Von der Marktgemeinde Fels unter Bürgermeister Christian Bauer gibt es volle Zustimmung für dieses Projekt. Rettet das Kind NÖ hat sich in Absprache mit der Kinder- und Jungendhilfe für den verkehrsgünstigen Standort entschieden. Die Außenwohngruppe Fels wird im Zuge der Errichtung einer Wohnhausanlage durch die GEDESAG in Bahnhofsnähe gebaut.

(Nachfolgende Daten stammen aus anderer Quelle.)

-- ==== Sys2Proof/Machine/Tables.lean ====
section
/-! DEFINITION. Tenants, staging pieces, contexts and memory objects (03, R54 to R71, R449): their commands and results, the move
of a context to FAULTED (R66), and the stop of a slot (R125, R131) that a destroy begins. -/

namespace Sys2Proof.Machine

/-! ### Reading what a command names (R449, R287) -/

/-- `n` bytes of memory for die `d`, none where a byte is poisoned, out of reach, not read in time or names no memory; and what the read
did. -/
def readFor (s : State) (d : DieId) (pa n : Nat) : Option (List Byte) × State :=
  if !paValid (pa + n - 1) then (none, s)
  else if !reach s d (dieOf pa) then (none, noteLate s d (dieOf pa))
  else
    let s1 := noteRead s pa n
    (if poisonIn s1 pa n then none else some (memRead s1 pa n), s1)

/-- Whether a table base register's value has a reserved encoding: a PA that names no memory (R9, R287). -/
def baseBad (v : W64) : Bool := decide (2 ^ 35 ≤ fld v 39 12 * 4096)

/-- A table base as stored: VALID and PA. -/
def baseStored (v : W64) : W64 := keepBits v 0xFFFFFFF001

/-! ### Tenants (R58 to R61) -/

/-- A tenant record's fields, or none where one breaks Table 3.3 (R59). -/
def tenantRecord (b : List Byte) (st : TState) : Option Tenant :=
  let slots := leAt b 2 2
  let queues := leAt b 4 2
  if leAt b 0 1 < 4 ∧ leAt b 1 1 < 2 ∧ leAt b 6 2 = 0 ∧ leAt b 0x14 4 = 0 ∧ zeroAt b 0x20 32 ∧ slots ≤ 48 ∧ queues ≤ 4096
      ∧ leAt b 8 4 ≤ 65535 ∧ leAt b 0xC 4 ≤ 1048575 then
    some { state := st, prioCeil := leAt b 0 1, autoEvict := leAt b 1 1 == 1, maxSlots := slots, maxQueues := queues,
           maxContexts := leAt b 8 4, maxObjects := leAt b 0xC 4, maxPages := leAt b 0x10 4, runList := leAt b 0x18 8 }
  else none

/-- Tenant `t`'s record read at a table base (R59, R449). -/
def readTenant (s : State) (base : W64) (t : Nat) (st : TState) : Option Tenant × State :=
  let r := readFor s 0 (fld base 39 12 * 4096 + 64 * t) 64
  (r.1.bind (fun b => tenantRecord b st), r.2)

/-- Put a tenant into the tables. -/
def putTenant (s : State) (t : Nat) (x : Tenant) : State := changeTables s (fun y => { y with tenants := lset y.tenants t x })

/-- A write of TEN_TABLE (R58, R59). -/
def wrTenTable (s : State) (v : W64) : State :=
  let h := getHregs s 0
  if baseBad v then s
  else if (tabs s).tenants.tail.any (fun t => !(t.state == .disabled)) then countDiscard s 0
  else if bit v 0 then
    match readTenant s v 0 .enabled with
    | (some t, s1) => setHregs (putTenant s1 0 t) 0 { h with tenTable := baseStored v }
    | (none, s1) => countDiscard s1 0
  else setHregs (putTenant s 0 tenantMax) 0 { h with tenTable := baseStored v }

/-- The result of a tenant command in TEN_STATE: SEQ and STATUS (Table 3.6). -/
def tenResult (s : State) (status : Nat) : State :=
  let h := getHregs s 0
  setHregs s 0 { h with tenSeq := (h.tenSeq + 1) % 65536, tenStatus := status }

/-- TEN_STATE (Table 3.6); on every die it shows D0's values (R54). -/
def tenStateReg (s : State) : W64 :=
  let code (t : Tenant) : Nat := match t.state with | .disabled => 0 | .enabled => 1 | .resetting => 2
  packFields ((countUp 0 16).map (fun t => (code (tenantOf s 0 t), 2 * t))
    ++ [((getHregs s 0).tenSeq, 32), ((getHregs s 0).tenStatus, 48)])

/-- TEN_CMD ENABLE (R59, R61). -/
def cmdTenantEnable (s : State) (t : Nat) : State :=
  if t = 0 ∨ (tenantOf s 0 t).state ≠ .disabled then tenResult s 1
  else if ¬ bit (getHregs s 0).tenTable 0 then tenResult s 3
  else match readTenant s (getHregs s 0).tenTable t .enabled with
    | (some x, s1) => tenResult (putTenant s1 t x) 0
    | (none, s1) => tenResult s1 3

/-- TEN_CMD UPDATE (R59 to R61). -/
def cmdTenantUpdate (s : State) (t : Nat) : State :=
  if (tenantOf s 0 t).state ≠ .enabled then tenResult s 1
  else if ¬ bit (getHregs s 0).tenTable 0 then tenResult s 3
  else match readTenant s (getHregs s 0).tenTable t .enabled with
    | (some x, s1) => tenResult (putTenant s1 t x) 0
    | (none, s1) => tenResult s1 3

/-- TEN_CMD DISABLE (R61). -/
def cmdTenantDisable (s : State) (t : Nat) : State :=
  if t = 0 ∨ (tenantOf s 0 t).state ≠ .enabled ∨ (tabs s).contexts.any (fun e => e.2.tenant == t && !(e.2.state == .free)) then
    tenResult s 1
  else tenResult (putTenant s t { tenantOf s 0 t with state := .disabled }) 0

/-- TEN_TABLE_WRITE (R59). -/
def execTenTableWrite (d : DieId) (v : W64) (s : State) : Host.Outcome State Fault Refusal :=
  ok (viaSlot s d 3 v (fun t => onD0 t d (fun t => wrTenTable t v)))

/-- TENANT_ENABLE (R61). -/
def execTenantEnable (d : DieId) (t : Fin 16) (s : State) : Host.Outcome State Fault Refusal :=
  d0Command s d 3 (fun x => cmdTenantEnable x t.val)

/-- TENANT_UPDATE (R60). -/
def execTenantUpdate (d : DieId) (t : Fin 16) (s : State) : Host.Outcome State Fault Refusal :=
  d0Command s d 3 (fun x => cmdTenantUpdate x t.val)

/-- TENANT_DISABLE (R61). -/
def execTenantDisable (d : DieId) (t : Fin 16) (s : State) : Host.Outcome State Fault Refusal :=
  d0Command s d 3 (fun x => cmdTenantDisable x t.val)

/-! ### Staging pieces (R62) -/

/-- TEN_STAGE on die `d`: the piece is cleared and will take the new tag; the tag being set is the one compared while a clear
runs (R62). -/
def wrTenStage (s : State) (d : DieId) (p t : Nat) : State :=
  if 112 ≤ p then s
  else
    let x := pieceOf s d p
    if t = x.clearing.getD x.tag then s
    else
      let bytes := (getStaging s d).filter (fun e => !(decide (p * 65536 ≤ e.1) && decide (e.1 < (p + 1) * 65536)))
      let bad := (getStagingBad s d).filter (fun e => !(decide (p * 65536 ≤ e.1) && decide (e.1 < (p + 1) * 65536)))
      setPieces (setStagingBad (setStaging s d bytes) d bad) d
        (mput pieceFree (getPieces s d) p { x with clearing := some t, sets := x.sets + 1 })

/-- TEN_STAGE (R62). -/
def execTenStage (d : DieId) (piece : BitVec 7) (t : Fin 16) (s : State) : Host.Outcome State Fault Refusal :=
  ok (viaSlot s d 3 0 (fun x => wrTenStage x d piece.toNat t.val))

/-- STAGE_CLEAR_DONE (R62): the clear completes and the map shows the new tag. -/
def execStageClearDone (d : DieId) (piece : BitVec 7) (s : State) : Host.Outcome State Fault Refusal :=
  let x := pieceOf s d piece.toNat
  match x.clearing with
  | some t => ok (setPieces s d (mput pieceFree (getPieces s d) piece.toNat { x with tag := t, clearing := none }))
  | none => ok s

/-- TEN_STAGE_MAPi (Table 3.8). -/
def stageMapReg (s : State) (d : DieId) (i : Nat) : W64 :=
  packFields ((countUp 0 16).map (fun j => ((pieceOf s d (16 * i + j)).tag, 4 * j)))

/-! ### Dispatches, blocks and groups of a die -/

/-- Group `g` of die `d`. -/
def groupOf (s : State) (d : DieId) (g : Nat) : Option Group := mfind (getCores s d).groups g

/-- Replace a group. -/
def setGroup (s : State) (d : DieId) (g : Nat) (x : Group) : State :=
  setCores s d { getCores s d with groups := mins (getCores s d).groups g x }

/-- A group changed. -/
def modGroup (s : State) (d : DieId) (g : Nat) (f : Group → Group) : State :=
  match groupOf s d g with
  | some x => setGroup s d g (f x)
  | none => s

/-- Block `b` of die `d`. -/
def blockOf (s : State) (d : DieId) (b : Nat) : Option Block := mfind (getCores s d).blocks b

/-- Replace a block. -/
def setBlock (s : State) (d : DieId) (b : Nat) (x : Block) : State :=
  setCores s d { getCores s d with blocks := mins (getCores s d).blocks b x }

/-- Dispatch `i` of die `d`. -/
def dispOf (s : State) (d : DieId) (i : Nat) : Option Dispatch := mfind (getCores s d).dispatches i

/-- Replace a dispatch. -/
def setDisp (s : State) (d : DieId) (i : Nat) (x : Dispatch) : State :=
  setCores s d { getCores s d with dispatches := mins (getCores s d).dispatches i x }

/-- The dispatch of a block. -/
def blockDisp (s : State) (d : DieId) (b : Block) : Option Dispatch := dispOf s d b.disp

/-- The context of a group. -/
def groupCtx (s : State) (d : DieId) (g : Group) : Option Nat :=
  ((blockOf s d g.block).bind (blockDisp s d)).map (fun x => x.ctx)

/-- The core a group stands on. -/
def groupCore (s : State) (d : DieId) (g : Group) : Nat :=
  match blockOf s d g.block with
  | some b => b.core
  | none => 0

/-- Groups and blocks of a context taken off the cores. -/
def dropCtxWork (s : State) (d : DieId) (c : Nat) : State :=
  let k := getCores s d
  let keepB (b : Block) : Bool := (blockDisp s d b).map (fun x => x.ctx) != some c
  setCores s d { k with blocks := k.blocks.filter (fun e => keepB e.2), groups := k.groups.filter (fun e => !(groupCtx s d e.2 == some c)) }

/-! ### Slots (R125, R131) -/

/-- Slot `i` of die `d`. -/
def slotOf (s : State) (d : DieId) (i : Nat) : Slot := lget slotFree (getCores s d).slots i

/-- Replace slot `i` of die `d`. -/
def setSlot (s : State) (d : DieId) (i : Nat) (x : Slot) : State :=
  setCores s d { getCores s d with slots := lset (getCores s d).slots i x }

/-- The slot a context holds on a die. -/
def slotHolding (s : State) (d : DieId) (c : Nat) : Option Nat :=
  (countUp 0 48).find? (fun i => !((slotOf s d i).state == .free) && (slotOf s d i).ctx == c)

/-- The residency state of a context on a die (R119). -/
def residOf (s : State) (d : DieId) (c : Nat) : RState := mget .none (getCores s d).resid c

/-- Whether core `m` of a die can take restored state: its cluster is lit, and does not drain (R130, R136). -/
def coreOpen (s : State) (d : DieId) (m : Nat) : Bool :=
  coreLit s d m && (match (getLamp s d).draining with | some (c, _, _) => !(c == m / 4) | none => true)

/-- Whether every core that a saved context's die record names can take it back (R130). -/
def savedLit (s : State) (d : DieId) (c : Nat) : Bool :=
  match mfind (getCores s d).saved c with
  | some x => x.cores.all (coreOpen s d)
  | none => true

/-- The residency state a context shows on a die (R119, R130): saved state is HELD while a core it names is not lit. -/
def residShown (s : State) (d : DieId) (c : Nat) : RState :=
  match residOf s d c with
  | .saved => if savedLit s d c then .saved else .held
  | r => r

/-- The code of a residency state (Table 5.8). -/
def residCode (r : RState) : Nat := match r with | .none => 0 | .saved => 1 | .resident => 2 | .held => 3

/-- The DEVICE area of a context's descriptor as it stands with the context's residency states (R119). -/
def writeDevice (s : State) (c : Nat) : State :=
  let x := ctxOf s 0 c
  if x.state = .free then s
  else
    let code := allDies.foldl (fun a n => 4 * a + residCode (residShown s n c)) 0
    memWrite s (x.desc + 0x40) ((countUp 0 192).map (Config.deviceByte code))

/-- The DEVICE areas of the contexts saved on a die, whose HELD the lamps decide (R130). -/
def refreshDevice (s : State) (d : DieId) : State := (getCores s d).saved.foldl (fun t e => writeDevice t e.1) s

/-- Set the residency state of a context on a die, in the DEVICE area of its descriptor too (R119). -/
def setResid (s : State) (d : DieId) (c : Nat) (r : RState) : State :=
  if residOf s d c = r then s
  else writeDevice (setCores s d { getCores s d with resid := mput .none (getCores s d).resid c r }) c

/-- A context's saved state on a die dropped. -/
def dropSaved (s : State) (d : DieId) (c : Nat) : State :=
  setCores s d { getCores s d with saved := mdel (getCores s d).saved c }

/-- Begin the discard of a context's state on a die (R125, R131, Table 5.1): its slot stops through the stop bath, after its load where one
runs; a save that runs is abandoned and the slot is FREE; a context without a slot loses its saved state. -/
def discardOn (s : State) (d : DieId) (c : Nat) : State :=
  match slotHolding s d c with
  | some i =>
    let x := slotOf s d i
    if x.state = .saving then setResid (dropSaved (dropCtxWork (setSlot s d i slotFree) d c) d c) d c .none
    else if x.state = .loading then setSlot s d i { x with discard := true, owed := true, byAuto := false }
    else setSlot s d i { x with state := .stopping, discard := true, since := if x.state = .stopping then x.since else s.now, byAuto := false }
  | none => setResid (dropSaved s d c) d c .none

/-! ### Contexts (R65 to R67) -/

/-- Put a context into the tables. -/
def putCtx (s : State) (c : Nat) (x : Ctx) : State := changeTables s (fun t => { t with contexts := mput ctxFree t.contexts c x })

/-- CTX_RESULT (Table 3.13). -/
def ctxDone (s : State) (c status : Nat) : State :=
  let x := ctxOf s 0 c
  let st := match x.state with | .free => 0 | .live => 1 | .faulted => 2 | .destroying => 3
  let h := getHregs s 0
  let fields := [(c, 24), (st, 40), (if x.state = .free then 0 else x.tenant, 44)]
    ++ allDies.map (fun d => (b2n (holdsSlot s d c), 48 + d.val))
  setHregs s 0 { h with ctxResult := cmdResult h.ctxResult status fields }

/-- A context descriptor's fields, or none where it breaks Table 3.10 (R65). -/
def ctxRecord (c : Nat) (b : List Byte) : Option Ctx :=
  let root := leAt b 8 8
  let save := (countUp 0 4).map (fun n => leAt b (0x10 + 8 * n) 8)
  let reg := leAt b 0x30 2
  let tile := leAt b 0x32 2
  if leAt b 0 2 = c ∧ leAt b 2 1 < 16 ∧ leAt b 3 1 < 4 ∧ leAt b 4 4 < 2 ∧ root < 2 ^ 35 ∧ save.all (fun a => decide (a < 2 ^ 35))
      ∧ 1 ≤ reg ∧ reg ≤ 96 ∧ tile ≤ 64 ∧ 1 ≤ leAt b 0x34 1 ∧ leAt b 0x34 1 < 16 ∧ zeroAt b 0x35 11 ∧ zeroAt b 0x100 1792 then
    some { state := .live, desc := 0, tenant := leAt b 2 1, prio := leAt b 3 1, noEvict := leAt b 4 4 == 1, ptRoot := root, save := save,
           regShare := reg, tileShare := tile, dieMask := leAt b 0x34 1 }
  else none

/-- The descriptor that entry `c` of the context table names, read and checked (R449). -/
def readCtx (s : State) (c : Nat) : Option Ctx × State :=
  let t := (getHregs s 0).ctxTable
  if ¬ bit t 0 then (none, s)
  else match readFor s 0 (fld t 39 12 * 4096 + 8 * c) 8 with
    | (none, s1) => (none, s1)
    | (some e, s1) =>
      let v := le64 e
      if ¬ bit v 0 ∨ fld v 11 1 ≠ 0 ∨ fld v 63 40 ≠ 0 then (none, s1)
      else
        let r := readFor s1 0 (fld v 39 12 * 4096) 4096
        ((r.1.bind (ctxRecord c)).map (fun x => { x with desc := fld v 39 12 * 4096 }), r.2)

/-- Contexts of a tenant that are not FREE. -/
def tenantContexts (s : State) (t : Nat) : Nat :=
  ((tabs s).contexts.filter (fun e => e.2.tenant == t && !(e.2.state == .free))).length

Außenwohngruppe als zweites Zuhause

Der Spatenstich für die neue Wohngruppe erfolgte erst Anfang Oktober. „Die Außenwohngruppe bietet vor allem Kindern, die eine längere Unterbringung benötigen, ein zweites Zuhause“, so Monika Franta, Geschäftsführerin von Rettet das Kind NÖ. „Ein Team von Pädagogen betreut die Kinder rund um die Uhr, sorgt für liebevolle Begleitung, eine familiäre Alltagsstruktur und individuelle Förderung. Durch Kindergarten, Schule, Freundschaften und Vereinsleben sind die Kinder gut in Nachbarschaft und Gemeinde integriert. Die Eltern werden nach Möglichkeit in das Leben der Kinder einbezogen. Ist eine Rückkehr in die Familie nicht möglich, finden sie bei uns Unterstützung, bis sie in ein eigenständiges Leben hinauswachsen. Auch danach sind sie willkommene Gäste.“

Als Vorsitzender von Rettet das Kind NÖ freut sich Landtagsabgeordneter Christoph Kaufmann, dass die neue Außenwohngruppe im Bezirk Tulln entsteht. „Wir geben 170 Kindern und Jugendlichen ein Zuhause, unterstützen 300 Familien in belastenden Lebenssituationen.“

Finanziert wird der Neubau durch Wohnbauförderung, Eigenmittel des Vereins und Spenden – besonders von Licht ins Dunkel.